### Assignment:
Give again, exactly as written, each line of the material below starting at the line that contains "1 => 5000000" and ending at the line that contains "and issues a". Both ends count, and no other line does.

### Data excerpts:

+++

-- ==== Sys2Proof/Machine/Startup.lean ====
section
/-! DEFINITION. Resets, the boot sequence and the configuration record (spec/21, R672). -/

namespace Sys2Proof.Machine

open Sys2Proof

/-- Replace the start-up state. -/
def setBoot (b : BootSt) (d : Dev) : Dev := { d with boot := b }

/-! ### What a reset keeps (R596, R602, R607, R623, R630, R637, R638, R648) -/

/-- Registers that hold counts since manufacture, and the state of the flash channels. -/
def keptFields : List Field :=
  [Reg.RAS_HBM_RETIRED_KIB] ++ (List.range 8).map Reg.HBM_RETIRED_KIB ++ (List.range 32).map Reg.FLC_BAD_BLOCKS
  ++ (List.range 32).map Reg.FLC_STATE

/-- The flash: its map and its counts; writes that were not programmed, folds and collections are gone (R488). The instants of
the last reads and of the last snapshot restart with the counter of elapsed time. -/
def flashKept (f : FlashSt) : FlashSt :=
  { f with
    writes := []
    collecting := []
    sbs := f.sbs.map fun x => { x with patrolAt := 0 }
    healthAt := 0 }

/-- Entries of a side list whose mirror was not yet programmed (R501). -/
def sideUnprogrammed (d : Dev) (x : Index) : Nat :=
  ((d.flash.writes.filterMap fun w => match w.use with
    | .side m _ => if argAt m.c 48 2 = x.handle then some (sideRecs x.width (padTo m.c.lenA m.c.dataA)).length else none
    | _ => none)).sum

/-- The indexes: their current generations in T4 and the side lists of their mirrors; builds are gone (R501, R508). -/
def indexKept (d : Dev) (x : Index) : Index :=
  { x with
    gens := x.gens.filter fun g => g.num == x.gen
    side := x.side.take (x.side.length - sideUnprogrammed d x)
    build := none }

/-- References to a chunk in a list of shards. -/
def chunkRefs (l : List Shard) (c : Dedup) : Nat :=
  ((l.filter fun s => s.kind == c.kind && s.target == c.target).map fun s =>
    (s.entries.map fun o => o.chunks.countP fun k => k.hash == c.hash && k.loc == c.loc).sum).sum

/-- The committed shards outside T3, and the dedup table reloaded from them (R527). -/
def ckptKept (c : CkptSt) : CkptSt :=
  let l := c.shards.filter fun s => s.committed && s.kind != 2
  { CkptSt.reset with
    shards := l
    dedup := (c.dedup.map fun x => { x with refs := chunkRefs l x }).filter fun x => x.refs != 0 }

/-- What the security complex keeps: banks, rollback counters, retired slots, and the end of the reserved signing block, which
the next index starts at (R596-R598, R602, R607). -/
def secKept (s : SecSt) : SecSt :=
  { SecSt.reset with
    bankA := s.bankA
    bankB := s.bankB
    active := s.active
    rollback := s.rollback
    tenantRetired := s.tenantRetired
    fabricRetired := s.fabricRetired
    sigNext := s.sigEnd
    sigEnd := s.sigEnd
    lowPosted := s.lowPosted }

/-- The dump that survives: after a module reset the region or the mirror, after a cold reset the mirror (R630, R637). -/
def dumpKept (module_ : Bool) (r : RasSt) : Option Dump :=
  match r.dump with
  | none => none
  | some x => if module_ || x.mirrored then some x else none

/-- The device after a reset. -/
def resetDev (module_ : Bool) (d : Dev) : Dev :=
  let d0 : Dev := { Dev.reset with
    flash := flashKept d.flash
    srch := { SrchSt.reset with indexes := d.srch.indexes.map (indexKept d) }
    ckpt := ckptKept d.ckpt
    sec := secKept d.sec
    fab := { FabSt.reset with extents := d.fab.extents.filter fun x => x.flash && x.sealed }
    mem := { MemSt.mk [] [] with export_ := d.mem.export_.filter fun b => decide (2 ^ 52 ≤ b.1 ∧ b.1 < 2 ^ 53) }
    ras := { RasSt.reset with dump := dumpKept module_ d.ras }
    time := { Dev.reset.time with clk10m := d.time.clk10m }
    boot := { BootSt.reset with
      flashFitted := d.boot.flashFitted
      retired := d.boot.retired }
    out := d.out
    free := d.free }
  let d1 := forAll keptFields (fun f e => e.set f (d.get f)) d0
  if module_ then
    (d1.set Reg.HOLDUP_STATE (if d.get Reg.HOLDUP_STATE = 1 then 1 else 0)).set Reg.HOLDUP_E_DJ (d.get Reg.HOLDUP_E_DJ)
  else d1

/-! ### Rails (R639, R672) -/

/-- Deadline of a rail's power-good in ns after the sequence begins (R672). -/
def railDeadline (order : Nat) : Nat :=
  match order with
  | 1 => 5000000
  | 2 => 10000000
  | 3 => 18000000
  | 4 => 24000000
  | _ => 30000000

/-- The boot ROM starts on management core 0: the counter starts at 0, the ROM measures itself and the key rings, and issues a
debug nonce (R42, R593, R599, R613). -/
def romStart (d : Dev) : Dev :=
  let (i, d1) := (setTime { d.time with
    frac := 0
    sub := 0 } (d.set Reg.TIME_NOW_NS 0)).fresh
  let d2 := setSec { d1.sec with nonce := some (Config.random i) } ((((((d1.set Reg.SEC_FW_BANK d.sec.active).set
    Reg.SEC_TENANT_PRESENT Config.tenantRing).set Reg.SEC_TENANT_RETIRED d.sec.tenantRetired).set
    Reg.SEC_FABRIC_PRESENT Config.fabricRing).set Reg.SEC_FABRIC_RETIRED d.sec.fabricRetired).set
    Reg.SEC_ATTEST_LEFT (2 ^ 40 - d.sec.sigNext))
  setStage 1 (extendMr 5 (sha256 (keyState d2)) (extendMr 0 Config.romDigest d2))

/-- RAIL_POWER_GOOD (R639, R672): each rail's power-good gates the next; the last one starts the boot ROM. -/
def railPowerGood (rail : Nat) (d : Dev) : Dev :=
  if d.get Reg.GLB_BOOT_STAGE ≠ 0 ∨ 5 ≤ d.boot.rails ∨ rail ≠ d.boot.rails + 1 ∨ d.clock < d.boot.railsAt
      ∨ d.boot.railsAt + railDeadline rail < d.clock then d
  else
    let d1 := setBoot { d.boot with rails := rail } d
    if rail = 5 then romStart d1 else d1

/-- POWER_GOOD_TIMEOUT (R639, R672): the device stays in POWER and tries the whole sequence again a second after it began. -/
def powerGoodTimeout (d : Dev) : Dev :=
  if d.get Reg.GLB_BOOT_STAGE ≠ 0 ∨ 5 ≤ d.boot.rails ∨ d.clock ≤ d.boot.railsAt + railDeadline (d.boot.rails + 1) then d
  else setBoot { d.boot with
    rails := 0
    railsAt := d.boot.railsAt + 1000000000 } d

/-- COLD_RESET (R637): the input rises through 46 V. -/
def coldReset (d : Dev) : Dev := resetDev false d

+++

### Task answer:
  | 1 => 5000000
  | 2 => 10000000
  | 3 => 18000000
  | 4 => 24000000
  | _ => 30000000

/-- The boot ROM starts on management core 0: the counter starts at 0, the ROM measures itself and the key rings, and issues a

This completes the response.